La politique est l’art de garantir une unité de la cité dans son désir d’avenir commun, son individuation, sa singularité comme devenir-un. Or un tel désir suppose un fonds esthétique commun. L’être-ensemble est celui d’un ensemble sensible. Une communauté politique est donc la communauté d’un sentir. Si l’on n’est pas capable d’aimer ensemble les choses (paysages, villes, objets, oeuvres, langue, etc.), on ne peut pas s’aimer. Tel est le sens de la “philia” chez Aristote.
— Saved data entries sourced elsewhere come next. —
-- ==== Sys2Proof/Machine/HostSide.lean ====
section
/-! DEFINITION. The host's side: its accesses to the register window (20_memory.md R60), its own memories with the duty
of R76 and R258, its answer to `HostAlloc` (R66), and the reset input (70_reset_and_hazards.md R250). -/

namespace Sys2Proof.Machine

/-- A host write of word w to CMD (40_command.md R100). -/
def submitWord (w : Word) (s : State) : Result :=
  match decode w with
  | .ok i => exec i s
  | .error _ => .next (submitIllegal s)

/-- A host write of v at a byte offset of the window (R60, R100, R105). -/
def csrWrite (off bits : Nat) (v : Word) (s : State) : Result :=
  match accessFault off bits with
  | some r => .next (raiseFault r s)
  | none => if off = 0x04 then submitWord v s else .next (writeCsr s off v)

/-- What a host read hands over (log entry 11); a faulted model hands nothing over (R227). -/
def handOver (v : Word) (s : State) : State := if s.faulted then s else { s with busData := some v }

/-- A host read at a byte offset of the window: it has no effect on the block (R60, R105). -/
def csrRead (off bits : Nat) (s : State) : Result :=
  match accessFault off bits with
  | some r => .next (raiseFault r s)
  | none => .next (handOver (csrValue s off) s)

/-- A host access to PIX, IN or OUT: none while BUSY, when the host may touch the CSRs only
(70_reset_and_hazards.md R258, 60_exceptions.md R228; that this bars reads of IN, which 20_memory.md R76 does not list,
is log entry 10). -/
def ownMemory (s : State) (effect : State → State) : Result :=
  if s.faulted then .next s
  else if s.busy then .refused .hostDutyBroken
  else .next (effect s)

/-- Reset: every element of R21 takes its value of R44; PIX, IN and OUT and the model's own fields are untouched
(R250, R252). -/
def applyReset (s : State) : State :=
  { State.reset with
    pix := s.pix
    input := s.input
    output := s.output
    outSize := s.outSize
    allocAnswer := s.allocAnswer
    busData := s.busData
    schedule := s.schedule }

/-- One atomic transition (00_scope.md R15, 20_memory.md R72). DESIGN CHOICE: the host's own accesses to PIX, IN and OUT
are not bounded by W*H, SIZE or HDR.SIZE (log entry 6), and those to OUT need no granted buffer (log entry 22). -/
def perform (e : Event) (s : State) : Result :=
  match e with
  | .csrWrite off bits v => csrWrite off bits v s
  | .csrRead off bits => csrRead off bits s
  | .pixWrite p v => ownMemory s fun s => { s with pix := s.pix.writePixel p v }
  | .pixRead p => ownMemory s fun s => handOver (s.pix.readPixel p) s
  | .inWrite i b => ownMemory s fun s => { s with input := s.input.write i b }
  | .inRead i => ownMemory s fun s => handOver (zext32 (s.input.read i)) s
  | .outWrite i b => ownMemory s fun s => { s with output := s.output.write i b }
  | .outRead i => ownMemory s fun s => handOver (zext32 (s.output.read i)) s
  | .answerAlloc grant => .next { s with allocAnswer := grant }
  | .sequencer => sequencerStep Config.params s
  | .reset => .next (applyReset s)

/-- The next transition: the head of the schedule, and, when nothing is scheduled, the sequencer's turn (R190; log
entry 1). -/
def nextTransition (s : State) : Result :=
  match s.schedule with
  | [] => sequencerStep Config.params s
  | e :: rest => perform e { s with schedule := rest }

/-- The schedule with a CMD write of word w put first: the host submits w next (R25, R100; log entry 2). -/
def submitNext (w : Word) (s : State) : State := { s with schedule := .csrWrite 0x04 32 w :: s.schedule }

end Sys2Proof.Machine
end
Et s’aimer, c’est aimer ensemble des choses autres que soi. »

 

Interroger le monde
Il est aujourd’hui de nouvelles formes d’écriture qu’il faut montrer, soutenir, voire défendre. Que ces expressions soient théâtrales, chorégraphiques, musicales ou indisciplinaires, elles sont celles qui nous montrent avec le plus de pertinence le monde dans lequel nous vivons, celles qui vont nous accompagner dans la construction de notre regard, celles qui vont le mieux (r)éveiller nos sens critiques.
Un art qui ne dérangerait pas n’est pas un art, il ne participerait pas à la vie de la cité, n’enrichirait pas la chose publique. C’est sur ces principes que le théâtre a été inventé il y a plus de 2500 ans. Nous allons accueillir cette saison 35 spectacles :
- 13 sont des créations (ils n’ont pas encore été présentés au public)
- dont 3 qui seront créés à la Scène nationale
- 7 font l’objet d’une coproduction
- 8 seront donnés dans les Nomade(s)
- 9 sont le fait d’artistes de notre région.
 
Les cultures venant d’ailleurs seront largement présentes, notamment d’autres pays européens comme la Belgique, l’Allemagne, l’Italie, la Suisse, la Russie, mais aussi d’Afrique du Sud, des Etats-Unis ou de Corée. 
 

Une ré inauguration du Théâtre
Un nouveau plateau de scène, un gradin tout neuf, plus grand, plus confortable, et un hall d’accueil totalement repensé : un kiosque pour la billetterie, une bibliothèque, la presse quotidienne et spécialisée, des bornes de consultation internet… En octobre 2007, si tout se déroule comme prévu, les travaux seront terminés, réceptionnés comme on dit dans le jargon technicien. Nous avons donc prévu une réception, nous aussi : les 25 et 26 octobre, cher spectateur, ça va être ta fête. D’abord, nous allons procéder au baptême promis, nommer La Scène nationale. Dans la ville, toute la journée, de surprenantes interventions et performances, comme le duo entre un danseur et une tractopelle (Transports exceptionnels, Dominique Boivin), le rucher de l’apiculteur urbain Olivier Darné, ou encore la « partie de jambes en l’air » du Tarzan berlinois Johan Lorbeer. Enfin, dans le Théâtre à 20h30, le dernier spectacle de Jérôme Thomas, une merveille d’esthétique rassemblant un beau plateau de 12 jongleurs.
 

Tout le monde dehors
Comme cela a déjà été précédemment éprouvé, la mise en valeur de spectacles présentés dans l’espace public s’affirme : en septembre Les Facteurs, et Les Noceurs de No Tunes International, les divers rendez-vous accompagnant la ré inauguration d’octobre, et en mai Cargo Sofia Cavaillon de Rimini Protokoll. Des propositions auxquelles viendra s’ajouter en juin 2008 un beau projet pour le centre ville de Cavaillon, que nous sommes encore en train de réfléchir, et sur lequel nous reviendrons ultérieurement.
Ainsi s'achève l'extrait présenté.